Splunking 1 million URLs
Do you love URLs? I do! This is a great way to have insight about behaviors, catch malware, and help to classify what is going on in a network.
I also have a secret: I collect them. The more I have the happiest I am! So what’s best than Splunk to analyze them?
This is the first post of a bunch on what one can do with URLs and Splunk. Please share in comments war stories, or anything you are doing with Splunk and URLs so I can enrich the upcoming posts.
We add the new data source to Splunk:
Splunk automagically discovers the CSV type, and we can start searching for our URLs right away.
Now we need an App to parse our URLs properly, fortunately Splunkbase has many:
If we start looking at our data, we can run a search such as
source=”top-1m.csv.zip:./top-1m.csv” | rex field=_raw “\d+,(?<url>\S+)”
We create a field url using our regex, and then use the lookup to parse those URLs and extract useful new fields:
We can now look at the top count for domains without the attached TLD:
Which shows in this case Google, with a count of 145. That means Google appears in the top 1 million most visited URLs multiple times under various TLDs, such as:
google.com, google.om, google.li, google.co.ls, google.so, google.co.uk, etc.

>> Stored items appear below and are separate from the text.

@[simp] theorem groomSet_pending (k : Nat) (g : Groom) (s : State) : (groomSet k g s).pending = s.pending := rfl
@[simp] theorem groomSet_free (k : Nat) (g : Groom) (s : State) : (groomSet k g s).free = s.free := rfl
@[simp] theorem groomSet_hostRead (k : Nat) (g : Groom) (s : State) : (groomSet k g s).hostRead = s.hostRead := rfl
@[simp] theorem groomSet_regs (k : Nat) (g : Groom) (s : State) : (groomSet k g s).regs = s.regs := rfl
@[simp] theorem groomSet_regs2 (k : Nat) (g : Groom) (s : State) : (groomSet k g s).regs2 = s.regs2 := rfl
@[simp] theorem groomSet_cfg (k : Nat) (g : Groom) (s : State) : (groomSet k g s).cfg = s.cfg := rfl
@[simp] theorem groomSet_latches (k : Nat) (g : Groom) (s : State) : (groomSet k g s).latches = s.latches := rfl
@[simp] theorem groomSet_mem (k : Nat) (g : Groom) (s : State) : (groomSet k g s).mem = s.mem := rfl
@[simp] theorem groomSet_cores (k : Nat) (g : Groom) (s : State) : (groomSet k g s).cores = s.cores := rfl
@[simp] theorem groomSet_exch (k : Nat) (g : Groom) (s : State) : (groomSet k g s).exch = s.exch := rfl
@[simp] theorem groomSet_fab (k : Nat) (g : Groom) (s : State) : (groomSet k g s).fab = s.fab := rfl
@[simp] theorem groomSet_hitch (k : Nat) (g : Groom) (s : State) : (groomSet k g s).hitch = s.hitch := rfl
@[simp] theorem groomSet_cages (k : Nat) (g : Groom) (s : State) : (groomSet k g s).cages = s.cages := rfl
@[simp] theorem groomSet_job (k : Nat) (g : Groom) (s : State) : (groomSet k g s).job = s.job := rfl
@[simp] theorem groomSet_epoch (k : Nat) (g : Groom) (s : State) : (groomSet k g s).epoch = s.epoch := rfl
@[simp] theorem groomSet_ckpt (k : Nat) (g : Groom) (s : State) : (groomSet k g s).ckpt = s.ckpt := rfl
@[simp] theorem groomSet_boot (k : Nat) (g : Groom) (s : State) : (groomSet k g s).boot = s.boot := rfl
@[simp] theorem groomSet_power (k : Nat) (g : Groom) (s : State) : (groomSet k g s).power = s.power := rfl
@[simp] theorem groomSet_log (k : Nat) (g : Groom) (s : State) : (groomSet k g s).log = s.log := rfl
@[simp] theorem groomSet_host (k : Nat) (g : Groom) (s : State) : (groomSet k g s).host = s.host := rfl
@[simp] theorem groomSet_outbox (k : Nat) (g : Groom) (s : State) : (groomSet k g s).outbox = s.outbox := rfl

@[simp] theorem groomMod_pending (k : Nat) (f : Groom → Groom) (s : State) : (groomMod k f s).pending = s.pending := rfl
@[simp] theorem groomMod_free (k : Nat) (f : Groom → Groom) (s : State) : (groomMod k f s).free = s.free := rfl
@[simp] theorem groomMod_hostRead (k : Nat) (f : Groom → Groom) (s : State) : (groomMod k f s).hostRead = s.hostRead := rfl
@[simp] theorem groomMod_regs (k : Nat) (f : Groom → Groom) (s : State) : (groomMod k f s).regs = s.regs := rfl
@[simp] theorem groomMod_regs2 (k : Nat) (f : Groom → Groom) (s : State) : (groomMod k f s).regs2 = s.regs2 := rfl
@[simp] theorem groomMod_cfg (k : Nat) (f : Groom → Groom) (s : State) : (groomMod k f s).cfg = s.cfg := rfl
@[simp] theorem groomMod_latches (k : Nat) (f : Groom → Groom) (s : State) : (groomMod k f s).latches = s.latches := rfl
@[simp] theorem groomMod_mem (k : Nat) (f : Groom → Groom) (s : State) : (groomMod k f s).mem = s.mem := rfl
@[simp] theorem groomMod_cores (k : Nat) (f : Groom → Groom) (s : State) : (groomMod k f s).cores = s.cores := rfl
@[simp] theorem groomMod_exch (k : Nat) (f : Groom → Groom) (s : State) : (groomMod k f s).exch = s.exch := rfl
@[simp] theorem groomMod_fab (k : Nat) (f : Groom → Groom) (s : State) : (groomMod k f s).fab = s.fab := rfl
@[simp] theorem groomMod_hitch (k : Nat) (f : Groom → Groom) (s : State) : (groomMod k f s).hitch = s.hitch := rfl
@[simp] theorem groomMod_cages (k : Nat) (f : Groom → Groom) (s : State) : (groomMod k f s).cages = s.cages := rfl
@[simp] theorem groomMod_job (k : Nat) (f : Groom → Groom) (s : State) : (groomMod k f s).job = s.job := rfl
@[simp] theorem groomMod_epoch (k : Nat) (f : Groom → Groom) (s : State) : (groomMod k f s).epoch = s.epoch := rfl
@[simp] theorem groomMod_ckpt (k : Nat) (f : Groom → Groom) (s : State) : (groomMod k f s).ckpt = s.ckpt := rfl
@[simp] theorem groomMod_boot (k : Nat) (f : Groom → Groom) (s : State) : (groomMod k f s).boot = s.boot := rfl
@[simp] theorem groomMod_power (k : Nat) (f : Groom → Groom) (s : State) : (groomMod k f s).power = s.power := rfl
@[simp] theorem groomMod_log (k : Nat) (f : Groom → Groom) (s : State) : (groomMod k f s).log = s.log := rfl
@[simp] theorem groomMod_host (k : Nat) (f : Groom → Groom) (s : State) : (groomMod k f s).host = s.host := rfl
@[simp] theorem groomMod_outbox (k : Nat) (f : Groom → Groom) (s : State) : (groomMod k f s).outbox = s.outbox := rfl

If we now look at the top TLDs, it is easy to see com as a top TLD:
Amongst elements extracted, we have one field “url_url_type”, which can give various data, such as ipv6, ipv4, no_tld, unknown_tld, mozilla_tld.
The Mozilla TLD is only to show presence into the Public Suffix List. So whenever an entry appears in both “unknown_tld” and is in the top 1 million urls by Alexa, it starts to get interesting:
This is actually a TLD Romanized as rf, according to what Wikipedia can say about this one, which actually appears in the Mozilla Prefix list as following:
// xn--p1ai (“rf”, Russian-Cyrillic) : RU
But does not have the same encoding, hence showing some improvements that could be made in the lookup. Adding a Unicode to Punycode conversion?
Splunk offers a variety of apps, amongst which that can help analysts to understand more about great insight given by URLs. Happy Splunking!